ORBIS: Output-Guided Token Reduction with Distribution-Aware Matching for Video Diffusion Acceleration

Diffusion Transformer (DiT) has emerged as a powerful model architecture for generating high-quality images and videos. In the case of video DiT, 3D Spatio-Temporal Attention increases token length in proportion to the number of frames, sharply increasing computational cost. Token reduction methods mitigate this cost by exploiting spatial redundancy, but existing approaches rely on inaccurate similarity estimates and lightweight matching algorithms, resulting in poor matching quality and only marginal acceleration. To overcome these limitations, we propose ORBIS, an SW-HW co-designed accelerator for video DiT. ORBIS leverages the output activation from the previous timestep to obtain more accurate inter-token similarity, substantially improving matching quality and enabling a higher token reduction ratio. We further introduce a Distribution-Aware Token Matching (DATM) algorithm that captures global token distribution and explicitly minimizes token-pair loss for additional gains. To fully hide DATM latency, we design specialized, deeply pipelined hardware and minimize its hardware cost through quantization, occupying only 2.4% of total area with negligible accuracy loss. Extensive experiments show that ORBIS achieves about 2x higher token reduction ratio than the state-of-the-art approach, AsymRnR, while delivering up to 4.5x speedup and 79.3% energy reduction compared to an NVIDIA A100 GPU.
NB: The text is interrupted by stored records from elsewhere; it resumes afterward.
/-- In the error state a word that is no instruction, on either port, leaves CODE as it is (R61, R82). -/
theorem execUndecoded_statusCode_of_error {e : DecodeError} {s t : State} (h : execUndecoded e s = .next t)
    (hs : s.statusCode ≠ 0) : t.statusCode = s.statusCode := by
  cases e with
  | illegalCommand =>
    rcases execIllegalCommand_next h with ⟨-, rfl⟩ | ⟨hrunning, -⟩
    · rfl
    · exact absurd hrunning hs
  | reservedHostWord =>
    obtain rfl := execReservedHostWord_next h
    rfl

/-- A host operation is reached by its own word on the host port only (R58, R88). -/
theorem eq_host_of_decode {op : Operation} {i : Instr} (hd : decode op = .ok i) (hc : i.isCommand = false) :
    ∃ payload, op = .host (encodeWord i) payload := by
  cases op with
  | command w => exact absurd (isCommand_of_decode_command hd) (by simp [hc])
  | host w payload =>
    obtain ⟨-, rfl, -⟩ := encodeWord_of_decode_host hd
    exact ⟨payload, rfl⟩

/-- Settles O17: of the operations a step may take only RESET and LOAD clear CODE, and each has one word; both
install a stream with status OK. -/
theorem onlyResetAndLoadLeaveTheErrorState : Obligations.OnlyResetAndLoadLeaveTheErrorState := by
  refine ⟨fun s t h hs ht => ?_, fun _ => ⟨_, rfl, rfl⟩, fun _ _ fits => ⟨_, execLoad_of_le fits, rfl⟩⟩
  rcases step_next h with ⟨-, rfl⟩ | ⟨op, rest, i, hp, hd, hi⟩ | ⟨op, rest, e, -, -, he⟩
  · exact absurd ht hs
  · rcases reset_or_load_of_exec_clears hi hs ht with rfl | ⟨data, rfl⟩
    · obtain ⟨payload, rfl⟩ := eq_host_of_decode hd rfl
      exact ⟨payload, rest, .inl hp⟩
    · obtain ⟨payload, rfl⟩ := eq_host_of_decode hd rfl
      exact ⟨payload, rest, .inr hp⟩
  · exact absurd ((execUndecoded_statusCode_of_error he hs).symm.trans ht) hs

end Sys2Proof.Machine
end

section
/-! PROOFS. 60_exceptions.md: the rights of the two ports (R88), the idle block (R93), the error state towards the
commands (R81, R82), and the codes the block produces (R77, R80). -/

namespace Sys2Proof.Machine

/-! ## The rights of the ports (R88) -/

/-- A command is of one of the four families of R57. -/
theorem command_of_isCommand {i : Instr} (hc : i.isCommand = true) :
    (∃ n, i = .read n) ∨ (∃ n, i = .peek n) ∨ i = .exhausted ∨ ∃ k, i = .readb k := by
  cases i with
  | read n => exact .inl ⟨n, rfl⟩
  | peek n => exact .inr (.inl ⟨n, rfl⟩)
  | exhausted => exact .inr (.inr (.inl rfl))
  | readb k => exact .inr (.inr (.inr ⟨k, rfl⟩))
  | reset => cases hc
  | load data => cases hc
  | readReg r => cases hc

/-- Settles O6: each port's decoder gives instructions of its own kind, and a LOAD takes the payload beside its
word. -/
theorem portsKeepTheirRights : Obligations.PortsKeepTheirRights := by
  refine ⟨fun w i h => command_of_isCommand (isCommand_of_decode_command h), fun w payload i h => ?_⟩
  obtain ⟨-, -, hdata⟩ := encodeWord_of_decode_host h
  rcases hostOperation_of_not_isCommand (isCommand_of_decode_host h) with rfl | ⟨data, rfl⟩ | ⟨r, rfl⟩
  · exact .inl rfl
  · obtain rfl := hdata data rfl
    exact .inr (.inl rfl)
  · exact .inr (.inr ⟨r, rfl⟩)

/-! ## The idle block (R93) -/

/-- Settles O11: with nothing waiting there is no operation to take. -/
theorem idleStepKeepsAllState : Obligations.IdleStepKeepsAllState := by
  intro s hp
  unfold step
  rw [State.takeOperation_eq_none.mpr hp]

/-! ## The step of a command word -/

/-- A step that takes a command word runs a command, or has the effect of an illegal word (R57, R59, R60). -/
theorem step_command {s : State} {w : Word} {rest : List Operation} (hp : s.pending = .command w :: rest) :
    (∃ i : Instr, i.isCommand = true ∧ step s = exec i { s with pending := rest }) ∨
    step s = execIllegalCommand { s with pending := rest } := by
  cases hd : decode (.command w) with
  | ok i => exact .inl ⟨i, isCommand_of_decode_command hd, step_of_decode_ok hp hd⟩
  | error e =>
    obtain rfl := error_of_decode_command hd
    exact .inr (step_of_decode_error hp hd)

/-! ## Commands in the error state (R82) -/

/-- Settles O16: legal and illegal command words open with the same sticky check. -/
theorem errorStateIsTerminalForCommands : Obligations.ErrorStateIsTerminalForCommands := by
  intro s w rest hp hs
  rcases step_command hp with ⟨i, hc, hstep⟩ | hstep
  · exact hstep.trans (exec_command_of_error hc hs)
  · exact hstep.trans (whenRunning_of_error hs)

/-! ## The error entry (R81) -/

/-- A command that leaves the running state has raised TruncatedStream or IllegalCommand: a command that completes
answers with status 0. -/
theorem exec_command_raises {i : Instr} {s t : State} (hc : i.isCommand = true) (h : exec i s = .next t)
    (hs : s.statusCode = 0) (ht : t.statusCode ≠ 0) :
    t = s.raise .truncatedStream ∨ t = s.raise .illegalCommand := by
  rcases command_of_isCommand hc with ⟨n, rfl⟩ | ⟨n, rfl⟩ | rfl | ⟨k, rfl⟩
  · rcases execRead_next h with ⟨herror, -⟩ | ⟨-, -, hraise⟩ | ⟨-, -, -, hraise⟩ | ⟨-, -, -, rfl⟩
    · exact absurd hs herror
    · exact .inr hraise
    · exact .inl hraise
    · exact absurd hs ht
  · rcases execPeek_next h with ⟨herror, -⟩ | ⟨-, -, hraise⟩ | ⟨-, -, rfl⟩
    · exact absurd hs herror
    · exact .inr hraise
    · exact absurd hs ht
  · rcases execExhausted_next h with ⟨herror, -⟩ | ⟨-, rfl⟩
    · exact absurd hs herror
    · exact absurd hs ht
  · rcases execReadb_next h with ⟨herror, -⟩ | ⟨-, -, hraise⟩ | ⟨-, -, rfl⟩
    · exact absurd hs herror
    · exact .inl hraise
    · exact absurd hs ht

/-- So has any command word that does, legal or illegal, and from the state in which it was taken. -/
theorem step_command_raises {s t : State} {w : Word} {rest : List Operation} (hp : s.pending = .command w :: rest)
    (h : step s = .next t) (hs : s.statusCode = 0) (ht : t.statusCode ≠ 0) :
    t = { s with pending := rest }.raise .truncatedStream ∨ t = { s with pending := rest }.raise .illegalCommand := by
  rcases step_command hp with ⟨i, hc, hstep⟩ | hstep
  · exact exec_command_raises hc (hstep.symm.trans h) hs ht
  · have hraise := hstep.trans (execIllegalCommand_of_running hs)
    exact .inr (Host.Outcome.next.inj (h.symm.trans hraise))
Rethinking Token Reduction for Diffusion Models via Output-Similarity-Awareness

Diffusion Transformers (DiTs) achieve superior image generation quality but suffer from quadratic computational complexity relative to token count. While various token reduction (TR) methods have been proposed to mitigate this cost, they overlook the primary objective of generative models: minimizing recovery error, which requires reflecting output token similarity. They rely solely on input token similarity inherited from reduction-only ViT paradigms, leading to a fundamental misalignment with this objective. To bridge this gap, we propose DiTo, a novel TR paradigm that shifts the focus toward output-centric token reduction. Based on the observation that output token similarity is consistently preserved across adjacent timesteps, DiTo utilizes prior-step similarities as an effective proxy to establish token correspondences at a Matching timestep, which are then reused across multiple subsequent Reduction timesteps. To optimize this interleaved scheduling, we propose Pair Match Ratio (PMR)-guided Interval Scheduling to determine the optimal matching frequency. Furthermore, to mitigate localized approximation errors and resulting blocking artifacts caused by repeated reuse, we propose Frequency-aware Token Matching by incorporating a selection-frequency penalty. Extensive experiments demonstrate that DiTo consistently outperforms existing TR methods with 1.6-3.9 dB higher PSNR at comparable speedups, achieving a superior Pareto frontier.

EXION: Exploiting Inter- and Intra-Iteration Output Sparsity for Diffusion Models

Over the past few years, diffusion models have emerged as novel AI solutions, generating diverse multi-modal outputs from text prompts. Despite their capabilities, they face challenges in computing, such as excessive latency and energy consumption due to their iterative architecture. Although prior works specialized in transformer acceleration can be applied, the iterative nature of diffusion models remains unresolved. In this paper, we present EXION, the first SW-HW co-designed diffusion accelerator that solves the computation challenges by exploiting the unique inter- and intra-iteration output sparsity in diffusion models. To this end, we propose two SW-level optimizations. First, we introduce the FFN-Reuse algorithm that identifies and skips redundant computations in FFN layers across different iterations (inter-iteration sparsity). Second, we use a modified eager prediction method that employs two-step leading-one detection to accurately predict the attention score, skipping unnecessary computations within an iteration (intra-iteration sparsity). We also introduce a novel data compaction mechanism named ConMerge, which can enhance HW utilization by condensing and merging sparse matrices into compact forms. Finally, it has a dedicated HW architecture that supports the above sparsity-inducing algorithms, translating high output sparsity into improved energy efficiency and performance. To verify the feasibility of the EXION, we first demonstrate that it has no impact on accuracy in various types of multi-modal diffusion models. We then instantiate EXION in both server- and edge-level settings and compare its performance against GPUs with similar specifications. Our evaluation shows that EXION achieves dramatic improvements in performance and energy efficiency by 3.2-379.3x and 45.1-3067.6x compared to a server GPU and by 42.6-1090.9x and 196.9-4668.2x compared to an edge GPU.